There is a conceptual fallacy that has existed for many years but seems to have recently increased in popularity.  It is the notion of the bad puppy: my puppy is so bad he ate my favorite shoe, knocked over grandma, chewed through a wall, dug up the yard, destroyed a pillow, drug a table around, pooped in a museum, chased a cat, jumped out a second story window, knocked a window out of my car, humped a pillow, got mud on my shirt on my way to work, got out of the fence, got on the counter, stole the steaks, released the parking brake, set the curtains on fire, peed on my bed…

Let me share a slightly painful insight with you—these are not bad puppies, they are just puppies owned by idiots.  The amount of trouble your puppy gets into is a measure of your IQ, not his mischievousness.

I know, it hurts and you want to deny it.  Don’t.  Believe me, whatever your puppy has done, I have seen it.  My house has raised countless puppies of every variety, lions, hyenas, raccoons, crows, lemurs, antelope, skunks, wolves, coyotes, goats, chickens, rats, kinkajou, etc.  I have seen things destroyed that you would not believe. I have seen my house flooded and my car’s interior completely destroyed, and I can honestly tell you it is almost always the owner’s fault… 

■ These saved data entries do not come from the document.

/-- Output channels of an instruction's weight tensor, where source i is one. -/
def weightChannels (o : Op) (i : Nat) : Option Nat :=
  if isMatrixOp (rOpcode o.word) && i == rDescW o.word then
    some (dExt (opDesc o i) (if !isConvOp (rOpcode o.word) && rTransW o.word then 1 else 0))
  else none

/-- The ranges an instruction reads, each in full. -/
def readRanges (o : Op) : List Range :=
  (recSources o.word).flatMap (fun i => sourceRanges (opDesc o i) (weightChannels o i))
    ++ (recOutputs o.word).flatMap fun i => if (opDesc o i).expMode = 1 then expRange (opDesc o i) else []

/-- Source and destination ranges of an instruction as the scoreboard records them, at most four in all (R139). -/
def opRanges (o : Op) : List Range × List Range :=
  let l := (readRanges o).map (fun r => (false, r)) ++ ((recOutputs o.word).flatMap (fun i => outputRanges (opDesc o i)) ++ pmSpan o).map fun r => (true, r)
  let l := mergeRanges l.length l
  ((l.filter fun x => !x.1).map (·.2), (l.filter (·.1)).map (·.2))

/-- Units of window data that a tensor's main data and planes take (R161), for a weight tensor its scales and codebooks (log 176). -/
def tensorUnits (t : Desc) (weights : Option Nat) : Nat :=
  (tensorBytes t + 511) / 512 + (match weights with
    | some n => (scaleBytes t n + 511) / 512 + (bookBytes t n + 511) / 512
    | none => (if t.expMode = 0 then 0 else (tensorRows t + 511) / 512) + (if t.outlierCount = 0 then 0 else (128 * tensorRows t + 511) / 512))

/-- Window units an instruction reads: every unit of each source in a window, all named as finished (R148; log 21). -/
def opUnits (o : Op) : List UnitUse := (recSources o.word).filterMap fun i =>
  let t := opDesc o i
  let u := tensorUnits t (weightChannels o i)
  if t.space = 3 then some { win := t.window, need := t.base % 4096 + u, free := u } else none

/-! ### Issue (R140, R142, R148, R178, R241, R242, R279) -/

/-- An instruction is a load instruction: FETCH, or SPILL with a PHYS end (R241). -/
def isLoad (o : Op) : Bool :=
  rOpcode o.word == 0x18 || (rOpcode o.word == 0x19 && (opDesc o (rDescDst o.word)).space == 0)
/-- An instruction runs on the arrays (R241). -/
def isMatrix (o : Op) : Bool := isMatrixOp (rOpcode o.word)
/-- It takes a scoreboard entry: it reads or writes WM, AM or PM (R139, R282). -/
def takesEntry (o : Op) : Bool := !(o.src.isEmpty && o.dst.isEmpty)

/-- A load instruction is issued and unfinished on the core. -/
def loadActive (c : Core) : Bool := c.ops.any fun o => o.issued && isLoad o
/-- A matrix instruction is issued and unfinished on the core. -/
def matrixActive (c : Core) : Bool := c.ops.any fun o => o.issued && isMatrix o

/-- The scoreboard lets an instruction with these ranges issue (R140). -/
def scoreboardOk (c : Core) (src dst : List Range) : Bool :=
  let held := c.ops.filter fun o => o.issued
  (src.isEmpty && dst.isEmpty || decide ((held.filter takesEntry).length < 192))
    && held.all fun o =>
      !(src.any fun a => o.dst.any (rangesMeet a))
        && !(dst.any fun a => o.dst.any (rangesMeet a))
        && (o.released || !(dst.any fun a => o.src.any (rangesMeet a)))

/-- An instruction takes its window's units as they land: a convolution row by row (R199), an MSTREAM pass by pass (R169). -/
def walksWindow (o : Op) : Bool := isConvOp (rOpcode o.word) || rOpcode o.word == 0x02

/-- Units landed, counted from unit `base` of a window, for an instruction that has freed `freed` of them already. -/
def landedFrom (w : Win) (base freed : Nat) : Nat :=
  freed + ((w.fill - w.free).toNat - mod12 (mod12 (base + freed) + 4096 - w.free.toNat))

/-- Position of a hollow unit counted from unit `base`, for an instruction that has freed `freed` units already. -/
def hollowFrom (h base freed : Nat) : Nat := freed + mod12 (h + 4096 - mod12 (base + freed))

/-- FILL has passed the last unit needed, modulo 4,096 (R148). -/
def unitsLanded (c : Core) (o : Op) : Bool := (opUnits o).all fun u =>
  let w := win c u.win
  w.state != 0 && (walksWindow o || decide (mod12 (u.need + 4096 - w.free.toNat) ≤ (w.fill - w.free).toNat))

/-- Window entries an instruction opens: entry and region (R560). -/
def opensOf (o : Op) : List (Nat × Bool × Nat × Nat) :=
  let x := if rOpcode o.word = 0x1A && (rXop o.word = 1 || rXop o.word = 4) then
      let t := opDesc o (rDescDst o.word)
      [(rWindow o.word, t.space == 2, t.base / 512, rWsize o.word)]
    else []
  x ++ o.opens.map fun f => (f.1, decide (16 ≤ f.1), Config.fusedBase f.1 f.2.2.2, f.2.2.2)

/-- The window entries an instruction opens are closed and their regions free (R560). -/
def opensOk (c : Core) (o : Op) : Bool := (opensOf o).all fun x =>
  (win c x.1).state == 0 && (List.range 20).all fun j =>
    let w := win c j
    w.state == 0 || w.wm != x.2.1 || decide (x.2.2.1 + x.2.2.2 < w.base) || decide (w.base + w.size < x.2.2.1)

/-- Earlier instructions of the same work context on the core. -/
def earlierOps (c : Core) (i : Nat) (w : Nat) : List Op := (c.ops.take i).filter fun o => o.wc == w

/-- A signal counter has reached VALUE (R165). -/
def signalReached (v value : W32) : Bool := !(v - value).msb

/-- A load turn is not needed, or is held (R243). -/
def turnOk (d : Dev) (n : Nat) (o : Op) : Bool :=
  !isLoad o || wLoadWidth (wcOf d o.wc) == 0 || bit (wcOf d o.wc).turns n

/-- The VU is free for an instruction: no other depthwise convolution holds it from its issue to its retirement (R204; log 180). -/
def vuFree (c : Core) (o : Op) : Bool :=
  !(c.ops.any fun x => x.issued && isDepthwise x && !(x.wc == o.wc && x.ring == o.ring && x.pos == o.pos))

/-- An instruction needs the VU to issue: a vector instruction, or a matrix instruction that drains without a tile counter. -/
def needsVu (o : Op) : Bool := isVectorOp (rOpcode o.word) || (isMatrix o && rGroup o.word == 0)

/-- The instruction at position i waits for the scoreboard alone of what holds its turn (R140, R142). -/
def turnReached (c : Core) (i : Nat) (o : Op) : Bool :=
  !o.issued && (earlierOps c i o.wc).all fun b => b.issued && rOpcode b.word != 0x21

/-- Nothing but the load and compute phases holds the instruction at position i back. -/
def readyBut (d : Dev) (n i : Nat) (o : Op) : Bool :=
  let c := coreOf d n
  let before := earlierOps c i o.wc
  let r := opRanges o
  turnReached c i o
    && scoreboardOk c r.1 r.2
    && unitsLanded c o
    && opensOk c o
    && (!needsVu o || vuFree c o)
    && before.all (fun b => match lenWritten b with | some l => !((lensNamed o).contains l) | none => true)
    && (if rOpcode o.word = 0x22 || rOpcode o.word = 0x21 then before.isEmpty else true)
    && (if rOpcode o.word = 0x23 then signalReached (signalOf (wcOf d o.wc) (rIndex o.word)) (rValue o.word) else true)

/-- An instruction's name in the phase marks. -/
def opName (o : Op) : Nat × Nat × W32 := (o.wc, o.ring, o.pos)

/-- The instruction that a phase mark names still waits to issue (R242). -/
def stillWaits (c : Core) (k : Option (Nat × Nat × W32)) : Bool :=
  match k with
  | some k => c.ops.any fun o => !o.issued && opName o == k
  | none => false

/-- The phases of R241 and R242 let the instruction issue. -/
def phaseOk (d : Dev) (n : Nat) (o : Op) : Bool :=
  let c := coreOf d n
  if isMatrix o then !loadActive c && !stillWaits c c.loadWaits
  else if isLoad o then !matrixActive c && !stillWaits c c.matrixWaits && turnOk d n o
  else true

/-- The first load instruction that waits for matrix work to finish, and the first matrix instruction that waits for the load phase to end, are marked (R242). -/
def notePhases (d : Dev) (n : Nat) : Dev :=
  let c := coreOf d n
  let first (p : Op → Bool) : Option (Nat × Nat × W32) :=
    ((withPos c.ops).find? fun x => p x.2 && readyBut d n x.1 x.2).map fun x => opName x.2
  let l := if stillWaits c c.loadWaits then c.loadWaits else if matrixActive c then first isLoad else none
  let m := if stillWaits c c.matrixWaits then c.matrixWaits else if loadActive c then first isMatrix else none
  updCore d n fun c => { c with loadWaits := l, matrixWaits := m }

/-- Load instructions that only the want of a load turn holds back: each work context asks for core n's turn, and the wait is counted (R243). -/
def askTurns (d : Dev) (n : Nat) : Dev :=
  let c := coreOf d n
  let ws := (withPos c.ops).filter fun x => isLoad x.2 && readyBut d n x.1 x.2 && !matrixActive c && !stillWaits c c.matrixWaits && !turnOk d n x.2
  if ws.isEmpty then d
  else bump (ws.foldl (fun d x => updWc d x.2.wc fun w => { w with asks := w.asks ||| BitVec.ofNat 16 (2 ^ n) }) d) (0x22D0 + n) 5 8 1

/-- Some instruction of core n waits under R140 (R156). -/
def waitsScoreboard (d : Dev) (n : Nat) : Bool :=
  let c := coreOf d n
  (withPos c.ops).any fun x => turnReached c x.1 x.2 && (let r := opRanges x.2; !scoreboardOk c r.1 r.2)

/-- The instruction at position i may issue. -/
def readyToIssue (d : Dev) (n i : Nat) (o : Op) : Bool := readyBut d n i o && phaseOk d n o

/-- Order in which the sequencer takes ready instructions: lowest class, then round-robin over work contexts after the one served last (R279). -/
def issueRank (d : Dev) (n : Nat) (o : Op) : Nat :=
  wClass (wcOf d o.wc) * 4096 + (o.wc + 4096 - ((coreOf d n).lastIssued + 1)) % 4096

/-- Best of a list of candidates by rank. -/
def bestOf {α : Type} (rank : α → Nat) (l : List α) : Option α :=
  l.foldl (fun b x => match b with | some y => if rank x < rank y then some x else some y | none => some x) none

/-- The instruction the sequencer of core n issues next: its position and itself. -/
def chosenOp (d : Dev) (n : Nat) : Option (Nat × Op) :=
  if (coreOf d n).disabled then none
  else bestOf (fun x => issueRank d n x.2) ((withPos (coreOf d n).ops).filter fun x => readyToIssue d n x.1 x.2)

/-- Write back an instruction at position i of core n. -/
def setOp (d : Dev) (n i : Nat) (o : Op) : Dev := updCore d n fun c => { c with ops := modifyAt c.ops i fun _ => o }

/-- Some word of the instruction's record, descriptors or length registers in the descriptor store is poisoned (R506). -/
def commandPoisoned (d : Dev) (n : Nat) (o : Op) : Bool :=
  let bad (a k : Nat) : Bool := (List.range k).any fun j => isPoison d.mem (a + 32 * j)
  bad (dsBase n + 64 * o.slot) 2
    || o.descs.any (fun x => bad (dsBase n + 0x4000 + 64 * x.2.1) 2)
    || (lensNamed o).any fun r => match lenSet (coreOf d n) o.wc with
        | some s => isPoison d.mem (lenAddr n s r)
        | none => false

If it seems like your puppy is more trouble than any other puppy, it simply means you are messing up more.  You are failing to imagine the trouble he can get into, you are making mistakes.  Sure, some puppies have more energy or are more destructive, but they all follow the same immutable laws of nature. They chew, they dig, they run, they jump, they climb, and they get into exactly as much trouble as you allow, no less and no more. 

Don’t feel too bad about this.  One of the many gifts your puppy will give you is humility.  He will remind you that for all your vaunted higher reasoning skills, your thumbs, your speech and writing skills, you can still be outwitted by a ten week old puppy with boundless energy…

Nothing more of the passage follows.